Using police crime records from 2018-05 to 2019-05, can we produce a spatial map of crime type distributions across Greater London and cluster these to gain further insight on how crime evolves over space? Furthermore, will this help us distribute the correct type of resources to tackle hot points of specific crime incidences? Moving on, is there a correlation between the drug related incidences and the incidences of anti-social behaviour across London? Finally, this study will investigate these questions by utilising data science visualisation and machine learning to perform cluster analysis. The data source is: https://data.police.uk/data/

Table of Contents

  1. Executive Summary
  2. Introduction
  3. Data
  4. Background
  5. Methods and Results
  6. Conclusion
  7. Recommendations
  8. References

Executive Summary

Crime data provided by Police Forces in London over a 12 month period will be used to produce multiple visualisations of crime type distributions over space and time. Machine Learning techniques, more specifically cluster analysis will then be used on the data to derive the crime type hotspots across London which should aide police resource allocation.

Introduction

The government decided to investigate new techniques that can be deployed in policing to make up for the lack of resources. Furthermore, quantitaive policing has emerged with the sole intention to adopt Artificial Intelligence (AI) methods and apply them to conventional policing ultimately increasing the UK Police Force’s capabilities. In this study, modern Data Science and Artificial Intelligence techniques will be used to understand how crime evolves overtime in London on street level. Adding to that, how can the relationships between different crime types be explored? Finally, how can resource allocation be adapted for the type of crime occuring at a hotspot so only resources that are equipped to deal with that specific crime type is distributed? Ultimately, this study should provide the Police Force with better resource allocation planning procedures. Final few points, the reason for why London is chosen as a case study, is because the population amount is greater than any other city (meaning more data) and there are more diverse crime types across Greater London (meaning more clusters). On that note, This method is reproducible with any type of crime data for any region across the world.

The study will follow the plan:

  • Download two datasets, one for the City of London and the other for Metropolitan Police Service. This is because, both forces operate in London.
  • As Metropolitan Police service operates across the country, we must first merge the two datasets then filter out the incidences which occur in coordinates that are outside the boundary lines of London.
  • Clean the datasets of crime records and aggregate these to street level with coordinates.
  • Pin each crime location with a label of the type of crime across London into an interactive map. Only a subset of the data can be plotted interactively as this requires a large amount of computation.
  • Create multiple visualisations of the data to gain insight.
  • Use cluster analysis on the maps to try understand what the probabilities of various crimes occuring in certains areas.
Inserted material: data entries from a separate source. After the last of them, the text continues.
-- ==== Sys2Proof/Laws/LayFrame2.lean ====
section
/-! SUPPORT. The layout is as before: the operations and commands for which this holds, part 2. -/

set_option linter.unusedTactic false
set_option linter.unreachableTactic false
set_option maxRecDepth 8000

namespace Sys2Proof.Machine

theorem State.fillReturn_layIs {qq : Two LayState} (s : State) (x : CFill) (d : List Byte) (ok : Bool) (h_s : LayIs qq s) :
    LayIs qq (State.fillReturn s x d ok) := by
  unfold State.fillReturn
  dsimp -failIfUnchanged only
  repeat' with_reducible first | assumption | (intro _) | apply State.install_layIs | apply State.updCup_layIs | apply lay_ite | dsimp only | (apply lay_mk; dsimp only; apply lay_un) | split

theorem State.l1Fill_layIs {qq : Two LayState} (s : State) (core : Nat) (line : Nat) (d : List Byte) (h_s : LayIs qq s) :
    LayIs qq (State.l1Fill s core line d) := by
  unfold State.l1Fill
  dsimp -failIfUnchanged only
  repeat' with_reducible first | assumption | (intro _) | dsimp only | (apply lay_mk; dsimp only; apply lay_un)

theorem cupMaintOp_layIs {qq : Two LayState} (op : Nat) (val : Word) (s : State) (h_s : LayIs qq s) :
    LayIs qq (cupMaintOp op val s) := by
  unfold cupMaintOp
  dsimp -failIfUnchanged only
  repeat' with_reducible first | assumption | (intro _) | apply State.cupMaint_layIs | apply State.gated_layIs | dsimp only

theorem execCupCntClr_layIs {qq : Two LayState} (val : Word) (s : State) (h_s : LayIs qq s) :
    Out.LayIs qq (execCupCntClr val s) := by
  unfold execCupCntClr
  dsimp -failIfUnchanged only
  repeat' with_reducible first | assumption | (intro _) | apply State.gated_layIs | apply State.setReg_layIs | apply lay_next | apply lay_ite3 | apply lay_ite | (refine lay_foldl ?_ (fun _ _ _ => ?_)) | (refine lay_foldl1 ?_ (fun _ _ _ => ?_)) | (refine lay_foldl2 ?_ (fun _ _ _ => ?_)) | dsimp only | split

theorem execCupSpadWrite_layIs {qq : Two LayState} (val : Word) (s : State) (h_s : LayIs qq s) :
    Out.LayIs qq (execCupSpadWrite val s) := by
  unfold execCupSpadWrite
  dsimp -failIfUnchanged only
  repeat' with_reducible first | assumption | (intro _) | apply State.cupSpad_layIs | apply State.gated_layIs | apply lay_next | apply lay_ite3 | dsimp only

theorem execDdrWrite_layIs {qq : Two LayState} (port : Nat) (addr : Nat) (bytes : List Byte) (s : State) (h_s : LayIs qq s) :
    Out.LayIs qq (execDdrWrite port addr bytes s) := by
  unfold execDdrWrite
  dsimp -failIfUnchanged only
  repeat' with_reducible first | assumption | (intro _) | apply State.ddrStore_layIs | apply lay_next | apply lay_ite3 | apply lay_ite | apply lay_ite1 | dsimp only | (apply lay_mk; dsimp only; apply lay_un) | split

theorem execInvAll_layIs {qq : Two LayState} (val : Word) (s : State) (h_s : LayIs qq s) :
    Out.LayIs qq (execInvAll val s) := by
  unfold execInvAll
  dsimp -failIfUnchanged only
  repeat' with_reducible first | assumption | apply cupMaintOp_layIs | apply lay_next | apply lay_ite3 | dsimp only

theorem execInvLine_layIs {qq : Two LayState} (val : Word) (s : State) (h_s : LayIs qq s) :
    Out.LayIs qq (execInvLine val s) := by
  unfold execInvLine
  dsimp -failIfUnchanged only
  repeat' with_reducible first | assumption | apply cupMaintOp_layIs | apply lay_next | apply lay_ite3 | dsimp only

theorem execInvRange_layIs {qq : Two LayState} (val : Word) (s : State) (h_s : LayIs qq s) :
    Out.LayIs qq (execInvRange val s) := by
  unfold execInvRange
  dsimp -failIfUnchanged only
  repeat' with_reducible first | assumption | apply cupMaintOp_layIs | apply lay_next | apply lay_ite3 | dsimp only

theorem execInvWays_layIs {qq : Two LayState} (val : Word) (s : State) (h_s : LayIs qq s) :
    Out.LayIs qq (execInvWays val s) := by
  unfold execInvWays
  dsimp -failIfUnchanged only
  repeat' with_reducible first | assumption | apply cupMaintOp_layIs | apply lay_next | apply lay_ite3 | dsimp only

theorem execMaintDone_layIs {qq : Two LayState} (s : State) (h_s : LayIs qq s) :
    Out.LayIs qq (execMaintDone s) := by
  unfold execMaintDone
  dsimp -failIfUnchanged only
  repeat' with_reducible first | assumption | (intro _) | apply State.cupIrq_layIs | apply State.wr_layIs | apply lay_next | apply lay_ite3 | apply lay_ite | dsimp only | split

theorem execScratchpadAccess_layIs {qq : Two LayState} (port : Nat) (addr : Nat) (n : Nat) (wr : Option (List Byte)) (perr : Bool) (s : State) (h_s : LayIs qq s) :
    Out.LayIs qq (execScratchpadAccess port addr n wr perr s) := by
  unfold execScratchpadAccess
  dsimp -failIfUnchanged only
  repeat' with_reducible first | assumption | (intro _) | apply State.cupIrq_layIs | apply State.setBytes_layIs | apply lay_next | apply lay_ite3 | apply lay_ite | dsimp only | (refine lay_pair (by assumption) ?_) | (refine lay_opt (by assumption) ?_) | (refine lay_opt1 (by assumption) ?_) | (apply lay_mk; dsimp only; apply lay_un) | split

theorem execSpadWalkDone_layIs {qq : Two LayState} (s : State) (h_s : LayIs qq s) :
    Out.LayIs qq (execSpadWalkDone s) := by
  unfold execSpadWalkDone
  dsimp -failIfUnchanged only
  repeat' with_reducible first | assumption | (intro _) | apply State.updCup_layIs | apply State.cupIrq_layIs | apply State.wr_layIs | apply lay_next | apply lay_ite3 | apply lay_ite | dsimp only | (apply lay_mk; dsimp only; apply lay_un) | split

theorem State.updDma_layIs {qq : Two LayState} (s : State) (f : DmaState → DmaState) (h_s : LayIs qq s) :
    LayIs qq (State.updDma s f) := by
  unfold State.updDma
  dsimp -failIfUnchanged only
  repeat' with_reducible first | assumption | (intro _) | dsimp only | (apply lay_mk; dsimp only; apply lay_un)

theorem State.dmaShow_layIs {qq : Two LayState} (s : State) (c : Nat) (h_s : LayIs qq s) :
    LayIs qq (State.dmaShow s c) := by
  unfold State.dmaShow
  dsimp -failIfUnchanged only
  repeat' with_reducible first | assumption | (intro _) | apply State.wr_layIs | apply lay_ite | dsimp only | split

theorem State.updCh_layIs {qq : Two LayState} (s : State) (c : Nat) (f : DmaCh → DmaCh) (h_s : LayIs qq s) :
    LayIs qq (State.updCh s c f) := by
  unfold State.updCh
  dsimp -failIfUnchanged only
  repeat' with_reducible first | assumption | (intro _) | apply State.dmaShow_layIs | apply State.updDma_layIs | dsimp only | (apply lay_mk; dsimp only; apply lay_un)

theorem State.burstIssue_layIs {qq : Two LayState} (s : State) (c : Nat) (h_s : LayIs qq s) :
    LayIs qq (State.burstIssue s c) := by
  unfold State.burstIssue
  dsimp -failIfUnchanged only
  repeat' with_reducible first | assumption | (intro _) | apply State.updCh_layIs | apply State.updDma_layIs | apply lay_ite | dsimp only | (apply lay_mk; dsimp only; apply lay_un) | split

theorem State.dmaSpoil_layIs {qq : Two LayState} (s : State) (l : List Word) (h_s : LayIs qq s) :
    LayIs qq (State.dmaSpoil s l) := by
  unfold State.dmaSpoil
  dsimp -failIfUnchanged only
  repeat' with_reducible first | assumption | (intro _) | apply State.setBytes_layIs | apply State.drawn_layIs | apply lay_ite | dsimp only | split

theorem State.setCst_layIs {qq : Two LayState} (s : State) (c : Nat) (v : Nat) (h_s : LayIs qq s) :
    LayIs qq (State.setCst s c v) := by
  unfold State.setCst
  dsimp -failIfUnchanged only
  repeat' with_reducible first | assumption | apply State.wb_layIs | apply State.wr_layIs | dsimp only

theorem State.dmaDisable_layIs {qq : Two LayState} (s : State) (c : Nat) (h_s : LayIs qq s) :
    LayIs qq (State.dmaDisable s c) := by
  unfold State.dmaDisable
  dsimp -failIfUnchanged only
  repeat' with_reducible first | assumption | (intro _) | apply State.setCst_layIs | apply State.dmaSpoil_layIs | apply State.updCh_layIs | apply State.drawn_layIs | apply State.wr_layIs | apply lay_ite | dsimp only | split

theorem State.dmaIrq_layIs {qq : Two LayState} (s : State) (bit : Nat) (h_s : LayIs qq s) :
    LayIs qq (State.dmaIrq s bit) := by
  unfold State.dmaIrq
  dsimp -failIfUnchanged only
  repeat' with_reducible first | assumption | apply State.irq_layIs | dsimp only

theorem State.parkCheck_layIs {qq : Two LayState} (s : State) (c : Nat) (h_s : LayIs qq s) :
    LayIs qq (State.parkCheck s c) := by
  unfold State.parkCheck
  dsimp -failIfUnchanged only
  repeat' with_reducible first | assumption | (intro _) | apply State.setCst_layIs | apply State.updCh_layIs | apply lay_ite | dsimp only | (apply lay_mk; dsimp only; apply lay_un) | split

theorem State.dmaFetch_layIs {qq : Two LayState} (s : State) (c : Nat) (h_s : LayIs qq s) :
    LayIs qq (State.dmaFetch s c) := by
  unfold State.dmaFetch
  dsimp -failIfUnchanged only
  repeat' with_reducible first | assumption | (intro _) | apply State.parkCheck_layIs | apply State.setCst_layIs | apply State.updCh_layIs | dsimp only | (apply lay_mk; dsimp only; apply lay_un)

theorem State.dmaCtl_layIs {qq : Two LayState} (s : State) (c : Nat) (val : Word) (h_s : LayIs qq s) :
    LayIs qq (State.dmaCtl s c val) := by
  unfold State.dmaCtl
  dsimp -failIfUnchanged only
  repeat' with_reducible first | assumption | (intro _) | apply State.dmaFetch_layIs | apply State.dmaIrq_layIs | apply State.dmaDisable_layIs | apply State.wr_layIs | apply lay_ite | dsimp only | split

theorem State.dmaDoorbell_layIs {qq : Two LayState} (s : State) (c : Nat) (val : Word) (h_s : LayIs qq s) :
    LayIs qq (State.dmaDoorbell s c val) := by
  unfold State.dmaDoorbell
  dsimp -failIfUnchanged only
  repeat' with_reducible first | assumption | (intro _) | apply State.updCh_layIs | apply State.wr_layIs | apply lay_ite | dsimp only | (apply lay_mk; dsimp only; apply lay_un) | split

theorem State.setWord7_layIs {qq : Two LayState} (s : State) (c : Nat) (w : Word) (h_s : LayIs qq s) :
    LayIs qq (State.setWord7 s c w) := by
  unfold State.setWord7
  dsimp -failIfUnchanged only
  repeat' with_reducible first | assumption | (intro _) | apply State.updCh_layIs | dsimp only | (apply lay_mk; dsimp only; apply lay_un)

theorem State.dmaEnd_layIs {qq : Two LayState} (s : State) (c : Nat) (h_s : LayIs qq s) :
    LayIs qq (State.dmaEnd s c) := by
  unfold State.dmaEnd
  dsimp -failIfUnchanged only
  repeat' with_reducible first | assumption | (intro _) | apply State.setWord7_layIs | apply lay_ite | dsimp only | split

theorem State.dmaPark_layIs {qq : Two LayState} (s : State) (c : Nat) (kind : Nat) (domains : Nat) (h_s : LayIs qq s) :
    LayIs qq (State.dmaPark s c kind domains) := by
  unfold State.dmaPark
  dsimp -failIfUnchanged only
  repeat' with_reducible first | assumption | (intro _) | apply State.parkCheck_layIs | apply State.updCh_layIs | apply lay_ite | dsimp only | (apply lay_mk; dsimp only; apply lay_un) | split

theorem State.dmaPulse_layIs {qq : Two LayState} (s : State) (line : Nat) (h_s : LayIs qq s) :
    LayIs qq (State.dmaPulse s line) := by
  unfold State.dmaPulse
  dsimp -failIfUnchanged only
  repeat' with_reducible first | assumption | (intro _) | apply State.setCst_layIs | apply State.burstIssue_layIs | apply State.wr_layIs | apply lay_ite | dsimp only | (refine lay_pair (by assumption) ?_) | (refine lay_opt (by assumption) ?_) | (refine lay_opt1 (by assumption) ?_) | split

theorem State.dmaQuiesce_layIs {qq : Two LayState} (s : State) (domains : Nat) (h_s : LayIs qq s) :
    LayIs qq (State.dmaQuiesce s domains) := by
  unfold State.dmaQuiesce
  dsimp -failIfUnchanged only
  repeat' with_reducible first | assumption | (intro _) | apply State.dmaPark_layIs | apply State.updDma_layIs | apply State.wr_layIs | (refine lay_foldl ?_ (fun _ _ _ => ?_)) | (refine lay_foldl1 ?_ (fun _ _ _ => ?_)) | (refine lay_foldl2 ?_ (fun _ _ _ => ?_)) | dsimp only | (apply lay_mk; dsimp only; apply lay_un)

theorem State.unpark_layIs {qq : Two LayState} (s : State) (c : Nat) (h_s : LayIs qq s) :
    LayIs qq (State.unpark s c) := by
  unfold State.unpark
  dsimp -failIfUnchanged only
  repeat' with_reducible first | assumption | (intro _) | apply State.setCst_layIs | apply State.updCh_layIs | dsimp only | (apply lay_mk; dsimp only; apply lay_un)

theorem State.dmaRelease_layIs {qq : Two LayState} (s : State) (domains : Nat) (h_s : LayIs qq s) :
    LayIs qq (State.dmaRelease s domains) := by
  unfold State.dmaRelease
  dsimp -failIfUnchanged only
  repeat' with_reducible first | assumption | (intro _) | apply State.unpark_layIs | apply State.setCst_layIs | apply State.updCh_layIs | apply lay_ite | (refine lay_foldl ?_ (fun _ _ _ => ?_)) | (refine lay_foldl1 ?_ (fun _ _ _ => ?_)) | (refine lay_foldl2 ?_ (fun _ _ _ => ?_)) | dsimp only | (apply lay_mk; dsimp only; apply lay_un) | split

theorem State.dmaSettle_layIs {qq : Two LayState} (s : State) (h_s : LayIs qq s) :
    LayIs qq (State.dmaSettle s) := by
  unfold State.dmaSettle
  dsimp -failIfUnchanged only
  repeat' with_reducible first | assumption | apply State.shutDone_layIs | apply lay_ite | dsimp only | split

theorem State.setDescAddr_layIs {qq : Two LayState} (s : State) (c : Nat) (a : Nat) (h_s : LayIs qq s) :
    LayIs qq (State.setDescAddr s c a) := by
  unfold State.setDescAddr
  dsimp -failIfUnchanged only
  repeat' with_reducible first | assumption | apply State.wr_layIs | dsimp only

theorem execDmaBurstIssue_layIs {qq : Two LayState} (s : State) (h_s : LayIs qq s) :
    Out.LayIs qq (execDmaBurstIssue s) := by
  unfold execDmaBurstIssue
  dsimp -failIfUnchanged only
  repeat' with_reducible first | assumption | (intro _) | apply State.parkCheck_layIs | apply State.setCst_layIs | apply State.burstIssue_layIs | apply State.updDma_layIs | apply State.wr_layIs | apply lay_next | apply lay_ite3 | apply lay_ite | (refine lay_foldl ?_ (fun _ _ _ => ?_)) | (refine lay_foldl1 ?_ (fun _ _ _ => ?_)) | (refine lay_foldl2 ?_ (fun _ _ _ => ?_)) | dsimp only | (refine lay_pair (by assumption) ?_) | (refine lay_opt (by assumption) ?_) | (refine lay_opt1 (by assumption) ?_) | (apply lay_mk; dsimp only; apply lay_un) | split

theorem execDmaChDb_layIs {qq : Two LayState} (c : Nat) (val : Word) (s : State) (h_s : LayIs qq s) :
    Out.LayIs qq (execDmaChDb c val s) := by
  unfold execDmaChDb
  dsimp -failIfUnchanged only
  repeat' with_reducible first | assumption | (intro _) | apply State.dmaDoorbell_layIs | apply State.gated_layIs | apply lay_next | apply lay_ite3 | apply lay_ite | dsimp only | split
And how these can impact neighbouring wards.

Data

The data and methods used in this study focus on research conducted in (Malleson and Andresen 2016). Adding to that, the data must first be cleaned and preprocessed to be utilised effectively. This chapter will demonstrate the steps taken to insert the data into the project and clean it for use in later chapters.

Data wrangling

There are 24 seperate .csv files, these all need to be merged into one csv file. Furthermore, a small amount of computer code was created to read all the names of the seperate csv files for each subfolder, these were all then merged. Finally, the data was then imported into a dataframe and saved creating one csv with all the data to easily re-import and use. This step was necessary as both Metropolitan and City of London police forces operate in London.

The data has been merged into a single file. Next, the first 6 rows of the dataframe are presented: The data columns of interest are: month of incidence occurance, longitude and latitude coordinates of incidence, LSOA code and name to identify any specific incidences and finally the crime type for cluster analysis.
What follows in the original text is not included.